In the data below, one line contains "is done. -/" and a later one contains "theorem stopDoesNotBlock : Obligations.StopDoesNotBlock". Print both, with every line between them, exactly and alone.

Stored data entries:
________________________

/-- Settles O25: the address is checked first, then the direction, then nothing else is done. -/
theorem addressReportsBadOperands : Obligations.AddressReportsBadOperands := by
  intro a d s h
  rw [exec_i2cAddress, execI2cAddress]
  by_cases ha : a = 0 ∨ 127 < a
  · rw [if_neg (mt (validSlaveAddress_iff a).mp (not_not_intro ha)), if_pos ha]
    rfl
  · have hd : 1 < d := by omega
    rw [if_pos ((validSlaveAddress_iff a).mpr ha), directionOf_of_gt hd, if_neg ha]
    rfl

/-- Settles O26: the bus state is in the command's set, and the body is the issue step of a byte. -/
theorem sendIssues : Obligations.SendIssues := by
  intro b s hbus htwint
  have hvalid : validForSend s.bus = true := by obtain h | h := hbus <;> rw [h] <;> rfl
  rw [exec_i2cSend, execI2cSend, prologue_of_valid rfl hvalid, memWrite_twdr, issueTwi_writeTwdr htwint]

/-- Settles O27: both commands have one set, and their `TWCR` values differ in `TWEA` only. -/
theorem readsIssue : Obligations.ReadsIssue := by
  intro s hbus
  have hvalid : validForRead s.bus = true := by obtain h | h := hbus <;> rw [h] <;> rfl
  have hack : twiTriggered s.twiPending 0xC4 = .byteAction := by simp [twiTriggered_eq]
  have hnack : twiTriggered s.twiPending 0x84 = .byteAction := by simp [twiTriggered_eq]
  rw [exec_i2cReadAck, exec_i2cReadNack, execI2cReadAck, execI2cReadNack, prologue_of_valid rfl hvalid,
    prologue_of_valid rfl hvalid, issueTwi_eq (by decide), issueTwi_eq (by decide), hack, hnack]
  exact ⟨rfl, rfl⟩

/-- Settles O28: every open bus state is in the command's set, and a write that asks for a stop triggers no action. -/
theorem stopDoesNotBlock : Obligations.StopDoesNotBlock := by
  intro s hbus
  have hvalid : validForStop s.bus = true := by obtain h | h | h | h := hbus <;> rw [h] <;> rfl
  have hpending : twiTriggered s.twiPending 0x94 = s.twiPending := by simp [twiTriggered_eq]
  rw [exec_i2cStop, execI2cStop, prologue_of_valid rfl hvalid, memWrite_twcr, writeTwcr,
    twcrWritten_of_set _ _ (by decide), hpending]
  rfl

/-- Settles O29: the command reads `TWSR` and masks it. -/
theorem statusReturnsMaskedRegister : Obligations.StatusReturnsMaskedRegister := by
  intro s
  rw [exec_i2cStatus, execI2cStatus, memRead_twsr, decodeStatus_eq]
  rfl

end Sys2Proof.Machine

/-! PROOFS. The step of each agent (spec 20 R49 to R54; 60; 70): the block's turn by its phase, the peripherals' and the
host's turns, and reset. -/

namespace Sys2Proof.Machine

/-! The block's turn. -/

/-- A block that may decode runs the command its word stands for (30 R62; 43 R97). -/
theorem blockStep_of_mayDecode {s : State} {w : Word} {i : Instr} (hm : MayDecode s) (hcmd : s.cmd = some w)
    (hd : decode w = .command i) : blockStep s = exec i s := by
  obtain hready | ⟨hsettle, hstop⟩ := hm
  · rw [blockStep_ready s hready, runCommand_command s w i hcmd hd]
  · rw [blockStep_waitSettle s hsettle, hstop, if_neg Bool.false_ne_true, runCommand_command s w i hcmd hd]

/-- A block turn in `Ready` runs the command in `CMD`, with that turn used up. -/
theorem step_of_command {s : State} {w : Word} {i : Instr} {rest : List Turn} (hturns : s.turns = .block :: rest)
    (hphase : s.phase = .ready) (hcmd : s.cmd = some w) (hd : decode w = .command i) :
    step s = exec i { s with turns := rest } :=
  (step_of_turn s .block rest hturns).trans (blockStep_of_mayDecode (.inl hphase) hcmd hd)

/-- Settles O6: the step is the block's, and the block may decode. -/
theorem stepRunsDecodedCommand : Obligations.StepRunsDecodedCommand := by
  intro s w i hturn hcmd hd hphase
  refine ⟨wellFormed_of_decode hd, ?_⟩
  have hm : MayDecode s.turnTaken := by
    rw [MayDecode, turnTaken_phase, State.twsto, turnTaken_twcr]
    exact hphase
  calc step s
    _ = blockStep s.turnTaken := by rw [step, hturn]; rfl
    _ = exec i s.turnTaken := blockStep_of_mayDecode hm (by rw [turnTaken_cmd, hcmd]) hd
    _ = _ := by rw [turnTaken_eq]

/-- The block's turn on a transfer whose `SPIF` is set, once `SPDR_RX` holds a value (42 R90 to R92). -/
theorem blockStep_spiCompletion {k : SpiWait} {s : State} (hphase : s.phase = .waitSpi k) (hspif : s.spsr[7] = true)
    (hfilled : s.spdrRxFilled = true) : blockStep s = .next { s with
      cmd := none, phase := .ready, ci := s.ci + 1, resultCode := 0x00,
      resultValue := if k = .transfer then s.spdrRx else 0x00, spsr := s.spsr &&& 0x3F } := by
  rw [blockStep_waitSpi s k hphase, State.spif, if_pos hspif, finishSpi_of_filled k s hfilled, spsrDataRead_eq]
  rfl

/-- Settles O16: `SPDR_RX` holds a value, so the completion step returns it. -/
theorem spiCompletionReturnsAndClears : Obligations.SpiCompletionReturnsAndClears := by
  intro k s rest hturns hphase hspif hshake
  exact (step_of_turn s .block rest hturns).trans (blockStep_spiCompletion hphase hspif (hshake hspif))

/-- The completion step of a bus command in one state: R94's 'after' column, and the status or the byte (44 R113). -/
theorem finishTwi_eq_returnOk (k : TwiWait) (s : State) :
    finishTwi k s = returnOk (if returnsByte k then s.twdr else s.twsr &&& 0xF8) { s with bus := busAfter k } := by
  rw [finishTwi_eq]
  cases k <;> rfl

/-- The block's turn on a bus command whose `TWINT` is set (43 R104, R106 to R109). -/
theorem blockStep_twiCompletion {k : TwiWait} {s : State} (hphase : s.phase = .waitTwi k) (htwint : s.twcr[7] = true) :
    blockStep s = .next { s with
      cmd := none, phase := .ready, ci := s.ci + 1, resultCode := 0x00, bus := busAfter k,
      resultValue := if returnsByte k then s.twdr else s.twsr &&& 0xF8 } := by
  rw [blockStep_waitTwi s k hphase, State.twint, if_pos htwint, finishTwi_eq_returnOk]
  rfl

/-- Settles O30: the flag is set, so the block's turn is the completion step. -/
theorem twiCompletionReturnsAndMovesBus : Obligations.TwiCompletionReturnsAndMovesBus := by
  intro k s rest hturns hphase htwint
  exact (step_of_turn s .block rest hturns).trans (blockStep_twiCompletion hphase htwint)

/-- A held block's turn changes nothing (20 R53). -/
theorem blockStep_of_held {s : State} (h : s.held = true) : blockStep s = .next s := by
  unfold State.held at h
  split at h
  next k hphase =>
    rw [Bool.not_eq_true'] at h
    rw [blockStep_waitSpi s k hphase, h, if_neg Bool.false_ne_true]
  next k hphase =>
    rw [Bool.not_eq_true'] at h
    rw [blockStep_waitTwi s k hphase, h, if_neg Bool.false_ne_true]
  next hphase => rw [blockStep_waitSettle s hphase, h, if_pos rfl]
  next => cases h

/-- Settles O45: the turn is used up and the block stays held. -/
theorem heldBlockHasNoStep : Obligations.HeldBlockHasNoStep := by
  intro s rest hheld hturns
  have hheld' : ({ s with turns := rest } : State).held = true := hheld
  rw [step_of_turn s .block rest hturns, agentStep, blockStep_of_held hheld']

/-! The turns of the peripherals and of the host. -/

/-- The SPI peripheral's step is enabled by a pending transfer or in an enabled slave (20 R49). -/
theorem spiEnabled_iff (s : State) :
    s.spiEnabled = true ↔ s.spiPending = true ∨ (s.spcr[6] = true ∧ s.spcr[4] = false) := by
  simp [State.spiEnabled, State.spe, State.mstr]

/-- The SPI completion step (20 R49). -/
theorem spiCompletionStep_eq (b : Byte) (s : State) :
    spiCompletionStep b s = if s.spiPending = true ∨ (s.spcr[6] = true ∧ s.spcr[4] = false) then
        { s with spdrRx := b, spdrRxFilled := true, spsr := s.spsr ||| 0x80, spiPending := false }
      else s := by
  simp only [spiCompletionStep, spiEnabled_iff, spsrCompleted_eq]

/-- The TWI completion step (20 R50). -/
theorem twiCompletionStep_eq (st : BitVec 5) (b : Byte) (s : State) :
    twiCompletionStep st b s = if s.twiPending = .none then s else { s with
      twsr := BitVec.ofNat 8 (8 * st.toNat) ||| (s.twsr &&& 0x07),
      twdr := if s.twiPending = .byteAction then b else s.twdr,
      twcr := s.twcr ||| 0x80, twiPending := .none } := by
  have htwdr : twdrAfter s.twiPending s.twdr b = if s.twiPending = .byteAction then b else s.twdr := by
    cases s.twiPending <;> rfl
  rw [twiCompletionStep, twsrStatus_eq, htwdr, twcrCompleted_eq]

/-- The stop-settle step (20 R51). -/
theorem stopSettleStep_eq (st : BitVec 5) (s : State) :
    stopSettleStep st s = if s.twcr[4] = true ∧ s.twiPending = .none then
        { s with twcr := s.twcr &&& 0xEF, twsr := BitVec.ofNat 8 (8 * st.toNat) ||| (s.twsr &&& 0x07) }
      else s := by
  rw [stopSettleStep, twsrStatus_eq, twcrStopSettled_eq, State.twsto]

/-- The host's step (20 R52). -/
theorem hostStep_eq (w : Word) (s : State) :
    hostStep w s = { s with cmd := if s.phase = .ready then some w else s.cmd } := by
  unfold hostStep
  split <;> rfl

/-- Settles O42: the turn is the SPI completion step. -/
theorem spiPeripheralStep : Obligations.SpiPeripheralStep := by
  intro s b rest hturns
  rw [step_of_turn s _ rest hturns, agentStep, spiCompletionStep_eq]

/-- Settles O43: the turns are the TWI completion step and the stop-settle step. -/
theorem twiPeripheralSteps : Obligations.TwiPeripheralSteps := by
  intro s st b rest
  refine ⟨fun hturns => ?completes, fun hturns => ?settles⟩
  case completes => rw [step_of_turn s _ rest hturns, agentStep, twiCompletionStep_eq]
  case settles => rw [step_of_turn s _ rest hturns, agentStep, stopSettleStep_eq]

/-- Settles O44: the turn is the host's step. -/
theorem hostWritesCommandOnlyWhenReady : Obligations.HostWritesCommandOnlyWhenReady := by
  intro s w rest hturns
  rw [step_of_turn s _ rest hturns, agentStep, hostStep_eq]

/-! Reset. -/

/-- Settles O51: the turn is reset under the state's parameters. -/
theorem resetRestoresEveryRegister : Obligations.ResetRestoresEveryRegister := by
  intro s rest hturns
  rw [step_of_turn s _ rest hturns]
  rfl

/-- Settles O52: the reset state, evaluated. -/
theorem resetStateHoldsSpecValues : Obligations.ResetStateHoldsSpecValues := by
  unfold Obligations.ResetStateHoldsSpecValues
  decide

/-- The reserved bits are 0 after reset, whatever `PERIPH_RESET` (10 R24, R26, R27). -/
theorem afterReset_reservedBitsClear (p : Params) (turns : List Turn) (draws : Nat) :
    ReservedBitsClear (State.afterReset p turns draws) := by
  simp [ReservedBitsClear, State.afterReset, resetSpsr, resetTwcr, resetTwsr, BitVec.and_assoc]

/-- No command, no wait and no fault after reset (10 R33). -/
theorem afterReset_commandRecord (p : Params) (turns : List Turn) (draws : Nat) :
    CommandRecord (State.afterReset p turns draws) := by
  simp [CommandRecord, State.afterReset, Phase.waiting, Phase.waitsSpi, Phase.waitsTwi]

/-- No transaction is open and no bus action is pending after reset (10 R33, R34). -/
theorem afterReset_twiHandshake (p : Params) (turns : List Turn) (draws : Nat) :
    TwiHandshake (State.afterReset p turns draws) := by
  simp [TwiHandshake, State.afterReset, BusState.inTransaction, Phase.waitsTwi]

________________________

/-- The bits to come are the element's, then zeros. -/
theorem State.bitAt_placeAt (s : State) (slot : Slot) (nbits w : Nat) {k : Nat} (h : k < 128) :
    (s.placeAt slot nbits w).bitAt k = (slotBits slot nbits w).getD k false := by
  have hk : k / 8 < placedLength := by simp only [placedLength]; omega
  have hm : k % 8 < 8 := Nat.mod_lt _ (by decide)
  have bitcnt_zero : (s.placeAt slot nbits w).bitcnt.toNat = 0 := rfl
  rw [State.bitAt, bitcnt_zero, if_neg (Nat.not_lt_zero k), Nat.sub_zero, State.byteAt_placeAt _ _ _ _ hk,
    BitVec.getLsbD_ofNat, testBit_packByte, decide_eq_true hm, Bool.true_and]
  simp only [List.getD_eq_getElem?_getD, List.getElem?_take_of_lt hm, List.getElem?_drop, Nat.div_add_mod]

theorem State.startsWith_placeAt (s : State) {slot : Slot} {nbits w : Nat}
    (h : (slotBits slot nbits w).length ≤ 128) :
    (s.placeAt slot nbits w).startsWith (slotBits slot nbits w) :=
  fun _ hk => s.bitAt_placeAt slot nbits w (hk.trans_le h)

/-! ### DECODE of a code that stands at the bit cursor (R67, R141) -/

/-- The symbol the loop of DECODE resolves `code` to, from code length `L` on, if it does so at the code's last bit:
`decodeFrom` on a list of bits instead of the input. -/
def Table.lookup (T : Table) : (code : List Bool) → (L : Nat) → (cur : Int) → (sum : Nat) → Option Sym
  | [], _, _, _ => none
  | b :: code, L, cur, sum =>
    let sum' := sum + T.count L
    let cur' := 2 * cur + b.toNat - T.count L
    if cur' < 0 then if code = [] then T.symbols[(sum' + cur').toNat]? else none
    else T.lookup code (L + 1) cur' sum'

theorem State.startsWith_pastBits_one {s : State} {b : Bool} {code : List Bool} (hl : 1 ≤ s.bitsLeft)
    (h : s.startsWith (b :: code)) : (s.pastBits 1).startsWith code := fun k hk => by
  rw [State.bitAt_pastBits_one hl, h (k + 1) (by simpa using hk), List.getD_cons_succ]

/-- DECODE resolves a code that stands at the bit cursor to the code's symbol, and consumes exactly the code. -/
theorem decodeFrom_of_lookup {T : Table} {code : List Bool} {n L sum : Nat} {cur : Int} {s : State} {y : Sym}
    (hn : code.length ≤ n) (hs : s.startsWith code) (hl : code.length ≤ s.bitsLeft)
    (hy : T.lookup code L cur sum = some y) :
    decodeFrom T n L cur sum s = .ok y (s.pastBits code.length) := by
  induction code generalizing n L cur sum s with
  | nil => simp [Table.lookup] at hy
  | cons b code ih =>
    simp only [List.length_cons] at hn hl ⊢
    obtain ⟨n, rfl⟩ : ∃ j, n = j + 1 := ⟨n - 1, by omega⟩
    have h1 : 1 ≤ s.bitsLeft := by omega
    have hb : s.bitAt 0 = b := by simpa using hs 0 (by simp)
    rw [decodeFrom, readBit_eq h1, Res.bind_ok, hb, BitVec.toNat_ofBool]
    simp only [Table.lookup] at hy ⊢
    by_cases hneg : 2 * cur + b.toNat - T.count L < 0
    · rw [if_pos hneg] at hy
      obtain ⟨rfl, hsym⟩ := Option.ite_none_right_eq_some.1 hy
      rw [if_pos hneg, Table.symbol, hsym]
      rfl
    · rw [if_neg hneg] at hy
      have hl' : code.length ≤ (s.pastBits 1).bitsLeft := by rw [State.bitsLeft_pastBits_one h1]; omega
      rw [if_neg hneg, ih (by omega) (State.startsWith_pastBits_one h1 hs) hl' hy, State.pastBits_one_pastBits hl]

________________________

*SOLUTION TO THIS TASK*:
/-- Settles O25: the address is checked first, then the direction, then nothing else is done. -/
theorem addressReportsBadOperands : Obligations.AddressReportsBadOperands := by
  intro a d s h
  rw [exec_i2cAddress, execI2cAddress]
  by_cases ha : a = 0 ∨ 127 < a
  · rw [if_neg (mt (validSlaveAddress_iff a).mp (not_not_intro ha)), if_pos ha]
    rfl
  · have hd : 1 < d := by omega
    rw [if_pos ((validSlaveAddress_iff a).mpr ha), directionOf_of_gt hd, if_neg ha]
    rfl

/-- Settles O26: the bus state is in the command's set, and the body is the issue step of a byte. -/
theorem sendIssues : Obligations.SendIssues := by
  intro b s hbus htwint
  have hvalid : validForSend s.bus = true := by obtain h | h := hbus <;> rw [h] <;> rfl
  rw [exec_i2cSend, execI2cSend, prologue_of_valid rfl hvalid, memWrite_twdr, issueTwi_writeTwdr htwint]

/-- Settles O27: both commands have one set, and their `TWCR` values differ in `TWEA` only. -/
theorem readsIssue : Obligations.ReadsIssue := by
  intro s hbus
  have hvalid : validForRead s.bus = true := by obtain h | h := hbus <;> rw [h] <;> rfl
  have hack : twiTriggered s.twiPending 0xC4 = .byteAction := by simp [twiTriggered_eq]
  have hnack : twiTriggered s.twiPending 0x84 = .byteAction := by simp [twiTriggered_eq]
  rw [exec_i2cReadAck, exec_i2cReadNack, execI2cReadAck, execI2cReadNack, prologue_of_valid rfl hvalid,
    prologue_of_valid rfl hvalid, issueTwi_eq (by decide), issueTwi_eq (by decide), hack, hnack]
  exact ⟨rfl, rfl⟩

/-- Settles O28: every open bus state is in the command's set, and a write that asks for a stop triggers no action. -/
theorem stopDoesNotBlock : Obligations.StopDoesNotBlock := by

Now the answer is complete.